#### [BRIEF]
Among the lines below, copy exactly those from the one with "theorem CaptureState.current_frozen (c" through the one with "restart (R8). -/", counting both ends.

#### [Saved data entries]

===============

-- ==== Sys2Proof/Laws/Write.lean ====
section
/-!
SUPPORT. What a write to the ring can do, case by case (R4, R5, R8, R37, R39, R44), and the handling of an event.
-/

namespace Sys2Proof.Machine

/-! ## The capture states -/

@[simp] theorem CaptureState.isFrozen_off : CaptureState.off.isFrozen = false := rfl
@[simp] theorem CaptureState.isFrozen_armed : CaptureState.armed.isFrozen = false := rfl
@[simp] theorem CaptureState.isFrozen_post (c : Current) : (CaptureState.post c).isFrozen = false := rfl
@[simp] theorem CaptureState.isFrozen_frozen (c : Current) (r : FreezeReason) :
    (CaptureState.frozen c r).isFrozen = true := rfl
@[simp] theorem CaptureState.isPost_off : CaptureState.off.isPost = false := rfl
@[simp] theorem CaptureState.isPost_armed : CaptureState.armed.isPost = false := rfl
@[simp] theorem CaptureState.isPost_post (c : Current) : (CaptureState.post c).isPost = true := rfl
@[simp] theorem CaptureState.isPost_frozen (c : Current) (r : FreezeReason) :
    (CaptureState.frozen c r).isPost = false := rfl
@[simp] theorem CaptureState.held_off : CaptureState.off.held = false := rfl
@[simp] theorem CaptureState.held_armed : CaptureState.armed.held = false := rfl
@[simp] theorem CaptureState.held_post (c : Current) : (CaptureState.post c).held = true := rfl
@[simp] theorem CaptureState.held_frozen (c : Current) (r : FreezeReason) :
    (CaptureState.frozen c r).held = true := rfl
@[simp] theorem CaptureState.current_off : CaptureState.off.current = none := rfl
@[simp] theorem CaptureState.current_armed : CaptureState.armed.current = none := rfl
@[simp] theorem CaptureState.current_post (c : Current) : (CaptureState.post c).current = some c := rfl
@[simp] theorem CaptureState.current_frozen (c : Current) (r : FreezeReason) :
    (CaptureState.frozen c r).current = some c := rfl

/-- A state in POST is not frozen. -/
theorem CaptureState.not_frozen_of_post {st : CaptureState} (h : st.isPost = true) : st.isFrozen = false := by
  cases st <;> simp_all

/-- Held is POST or FROZEN. -/
theorem CaptureState.held_iff (st : CaptureState) : st.held = true ↔ st.isPost = true ∨ st.isFrozen = true := by
  cases st <;> simp

/-! ## A write -/

/-- Outside RUNNING a write changes nothing (R4). -/
theorem State.write_notRunning (d : Draft) {s : State} (h : s.sc.op ≠ .running) : s.write d = (s, .notRunning) := by
  simp [State.write, h]

/-- In FROZEN a write is refused and counted (R4, R39). -/
theorem State.write_frozen (d : Draft) {s : State} (h : s.sc.op = .running)
    (hf : s.cc.record.st.isFrozen = true) : s.write d = (s.countUnrecorded, .frozen) := by
  simp [State.write, h, hf]

/-- With the sequence numbers used up a write is a sequence restart (R8). -/
theorem State.write_restart (d : Draft) {s : State} (h : s.sc.op = .running)
    (hf : s.cc.record.st.isFrozen = false) (hn : s.hr.nextSeq = seqLimit) :
    s.write d = (s.sequenceRestart d, .taken 2) := by
  simp [State.write, h, hf, hn]

/-- A plain write in RUNNING (R5, R37). -/
theorem State.write_taken (d : Draft) {s : State} (h : s.sc.op = .running)
    (hf : s.cc.record.st.isFrozen = false) (hn : s.hr.nextSeq ≠ seqLimit) :
    s.write d = (State.countPost { s with hr := s.hr.store d }, .taken s.hr.nextSeq) := by
  simp [State.write, h, hf, hn]

/-- Outside POST a plain write changes the ring alone (R5). -/
theorem State.write_plain (d : Draft) {s : State} (h : s.sc.op = .running)
    (hf : s.cc.record.st.isFrozen = false) (hp : s.cc.record.st.isPost = false) (hn : s.hr.nextSeq ≠ seqLimit) :
    s.write d = ({ s with hr := s.hr.store d }, .taken s.hr.nextSeq) := by
  rw [State.write_taken d h hf hn]; simp [State.countPost, hp]

/-- In POST a plain write counts (R37). -/
theorem State.write_post (d : Draft) {s : State} {cur : Current} (h : s.sc.op = .running)
    (hp : s.cc.record.st = .post cur) (hn : s.hr.nextSeq ≠ seqLimit)
    (hc : s.cc.record.postWritten + 1 ≠ s.station.postCount) :
    s.write d =
      ({ s with
          hr := s.hr.store d
          cc := { s.cc with record := { s.cc.record with postWritten := s.cc.record.postWritten + 1 } } },
        .taken s.hr.nextSeq) := by
  have hc' : ¬(s.cc.record.postWritten + 1 = s.sc.config.station.postCount) := hc
  rw [State.write_taken d h (by rw [hp]; rfl) hn]
  simp [State.countPost, hp, State.setRecord, State.station, hc', Ring.store]

/-- In POST the plain write that reaches the post count freezes the capture (R37). -/
theorem State.write_post_last (d : Draft) {s : State} {cur : Current} (h : s.sc.op = .running)
    (hp : s.cc.record.st = .post cur) (hn : s.hr.nextSeq ≠ seqLimit)
    (hc : s.cc.record.postWritten + 1 = s.station.postCount) :
    s.write d =
      ({ s with
          hr := s.hr.store d
          cc := { s.cc with
            record := { s.cc.record with
              st := .frozen cur .countReached, postWritten := s.cc.record.postWritten + 1 }
            postClock := s.stopClock s.cc.postClock
            frozenClock := some (.running s.tu.elapsed) } },
        .taken s.hr.nextSeq) := by
  have hc' : s.cc.record.postWritten + 1 = s.sc.config.station.postCount := hc
  have hclk : ∀ o, State.stopClock { s with hr := s.hr.store d } o = s.stopClock o := by
    intro o; cases o with
    | none => rfl
    | some w => cases w <;> rfl
  have hset : ∀ r o, State.stopClock (State.setRecord r { s with hr := s.hr.store d }) o = s.stopClock o := by
    intro r o; cases o with
    | none => rfl
    | some w => cases w <;> rfl
  rw [State.write_taken d h (by rw [hp]; rfl) hn]
  simp only [State.countPost, hp, CaptureState.isPost_post, if_true]
  simp [State.setRecord, State.station, hc', State.freeze, Ring.store]
  first | done | (cases s.cc.postClock with
    | none => rfl
    | some w => cases w <;> rfl)

/-- The line controller is untouched by a write but where a capture is lost. -/
theorem State.write_lc (d : Draft) {s : State} (hn : s.hr.nextSeq ≠ seqLimit) : (s.write d).1.lc = s.lc := by
  simp only [State.write, hn, if_false]
  repeat' split
  all_goals simp

/-- Counting a write in POST touches the check and the capture record alone. -/
theorem State.countPost_frame (s : State) : s.countPost = { s with hr := s.countPost.hr, cc := s.countPost.cc } := by
  simp only [State.countPost]
  cases h : s.cc.record.st <;> by_cases hc : s.cc.record.postWritten + 1 = s.sc.config.station.postCount <;>
    simp [State.setRecord, State.freeze, State.station, hc]

/-- The ring after a plain write is the ring with the draft stored, counted in POST or not. -/
theorem State.countPost_store (s : State) (d : Draft) :
    (State.countPost { s with hr := s.hr.store d }).hr = s.hr.store d := by
  simp only [State.countPost]
  cases h : s.cc.record.st <;> by_cases hc : s.cc.record.postWritten + 1 = s.sc.config.station.postCount <;>
    simp [State.setRecord, State.freeze, Ring.store, State.station, hc]

/-- Entry to POST from ARMED with sequence numbers left (R26 steps 3 and 4, R31). -/
theorem State.enterPost_armed (z : TimedTag) (c : Cause) {s : State} (h : s.sc.op = .running)
    (ha : s.cc.record.st = .armed) (hn : s.hr.nextSeq ≠ seqLimit) :
    s.enterPost z c = { s with
      hr := s.hr.store (s.captureDraft .triggerMark z (.marked c))
      cc := { s.cc with
        record :=
          { st := .post { tag := z.tag, triggerTime := z.time, cause := c, markSeq := s.hr.nextSeq }
            postWritten := 0, retag := 0, seen := [], overflow := false, unrecorded := 0 }
        postClock := some (.running s.tu.elapsed)
        frozenClock := none } } := by
  simp only [State.enterPost]
  rw [State.write_plain _ h (by simp [ha]) (by simp [ha]) hn]
  simp [State.setRecord, Ring.store]

/-- With no capture held a sequence restart changes the ring alone (R8, R44). -/
theorem State.sequenceRestart_unheld (d : Draft) {s : State} (h : s.cc.record.st.held = false) :
    s.sequenceRestart d = { s with
      hr := (s.hr.emptied.store (s.ownDraft s.tu.timeCount .sequenceRestart none none none)).store d } := by
  simp [State.sequenceRestart, State.loseCapture, h, State.ownDraft, State.address]

/-- Entry to POST from ARMED whose mark is written as a sequence restart (R8, R26 steps 3 and 4, R31). -/
theorem State.enterPost_restart (z : TimedTag) (c : Cause) {s : State} (h : s.sc.op = .running)
    (ha : s.cc.record.st = .armed) (hn : s.hr.nextSeq = seqLimit) :
    s.enterPost z c = { s with
      hr := (s.hr.emptied.store (s.ownDraft s.tu.timeCount .sequenceRestart none none none)).store
        (s.captureDraft .triggerMark z (.marked c))
      cc := { s.cc with
        record :=
          { st := .post { tag := z.tag, triggerTime := z.time, cause := c, markSeq := 2 }
            postWritten := 0, retag := 0, seen := [], overflow := false, unrecorded := 0 }
        postClock := some (.running s.tu.elapsed)
        frozenClock := none } } := by
  simp only [State.enterPost]
  rw [State.write_restart _ h (by simp [ha]) hn, State.sequenceRestart_unheld _ (by simp [ha])]
  simp [State.setRecord, Ring.store]

/-! ## An event -/

/-- Outside RUNNING no event is taken (R85). -/
theorem State.emit_notRunning (e : LocalEvent) {s : State} (h : s.sc.op ≠ .running) : s.emit e = s := by
  simp [State.emit, h]

/-- In RUNNING an event is handled in three steps (R85). -/
theorem State.emit_running (e : LocalEvent) {s : State} (h : s.sc.op = .running) (hc : s.cut = none) :
    s.emit e = State.triggerStep e (State.announceStep e (s.writeStep e).2 (s.writeStep e).1) := by
  simp [State.emit, State.handleEvent, h, hc]

/-- Where a reset strikes in its handling, an event's write is made and nothing else (R101). -/
theorem State.emit_struck (e : LocalEvent) {s : State} (h : s.sc.op = .running) (hc : s.cut = some 0) :
    s.emit e = (s.writeStep e).1.strike := by
  simp [State.emit, h, hc]

/-- Where a reset strikes at the end of its handling, an event is handled whole and nothing else (R82). -/
theorem State.emit_struckAtEnd (e : LocalEvent) {s : State} (h : s.sc.op = .running) (hc : s.cut = some 1) :
    s.emit e = (State.handleEvent e { s with cut := none }).strike := by
  simp [State.emit, h, hc]

/-! ## The operations of the ring and the record take no notice of where a reset strikes -/

theorem State.freeze_withCut (r : FreezeReason) (s : State) (c : Option Nat) :
    State.freeze r { s with cut := c } = { s.freeze r with cut := c } := by
  unfold State.freeze; dsimp only; split <;> rfl

theorem State.countPost_withCut (s : State) (c : Option Nat) :
    State.countPost { s with cut := c } = { s.countPost with cut := c } := by
  simp only [State.countPost, State.setRecord, State.station]
  by_cases h : s.cc.record.st.isPost = true
  · by_cases hp : s.cc.record.postWritten + 1 = s.sc.config.station.postCount
    · simp only [h, hp, if_true]; exact State.freeze_withCut _ { s with hr := _, cc := _ } c
    · simp only [h, hp, if_true, if_false]
  · simp only [h]; rfl

theorem State.withdrawTrigger_withCut (s : State) (c : Option Nat) :
    State.withdrawTrigger { s with cut := c } = { s.withdrawTrigger with cut := c } := by
  unfold State.withdrawTrigger; dsimp only; split <;> rfl

theorem State.loseCapture_withCut (s : State) (c : Option Nat) :
    State.loseCapture { s with cut := c } = { s.loseCapture with cut := c } := by
  unfold State.loseCapture; dsimp only; split
  · exact State.withdrawTrigger_withCut s.clearRecord c
  · rfl

theorem State.write_withCut (d : Draft) (s : State) (c : Option Nat) :
    State.write d { s with cut := c } = ({ (s.write d).1 with cut := c }, (s.write d).2) := by
  unfold State.write; dsimp only; split
  · rfl
  split
  · rfl
  split
  · simp only [State.sequenceRestart]; rw [State.loseCapture_withCut { s with hr := s.hr.emptied } c]; rfl
  · rw [State.countPost_withCut { s with hr := s.hr.store d } c]

end Sys2Proof.Machine
end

===============

#### [TASK SOLUTION]
@[simp] theorem CaptureState.current_frozen (c : Current) (r : FreezeReason) :
    (CaptureState.frozen c r).current = some c := rfl

/-- A state in POST is not frozen. -/
theorem CaptureState.not_frozen_of_post {st : CaptureState} (h : st.isPost = true) : st.isFrozen = false := by
  cases st <;> simp_all

/-- Held is POST or FROZEN. -/
theorem CaptureState.held_iff (st : CaptureState) : st.held = true ↔ st.isPost = true ∨ st.isFrozen = true := by
  cases st <;> simp

/-! ## A write -/

/-- Outside RUNNING a write changes nothing (R4). -/
theorem State.write_notRunning (d : Draft) {s : State} (h : s.sc.op ≠ .running) : s.write d = (s, .notRunning) := by
  simp [State.write, h]

/-- In FROZEN a write is refused and counted (R4, R39). -/
theorem State.write_frozen (d : Draft) {s : State} (h : s.sc.op = .running)
    (hf : s.cc.record.st.isFrozen = true) : s.write d = (s.countUnrecorded, .frozen) := by
  simp [State.write, h, hf]

/-- With the sequence numbers used up a write is a sequence restart (R8). -/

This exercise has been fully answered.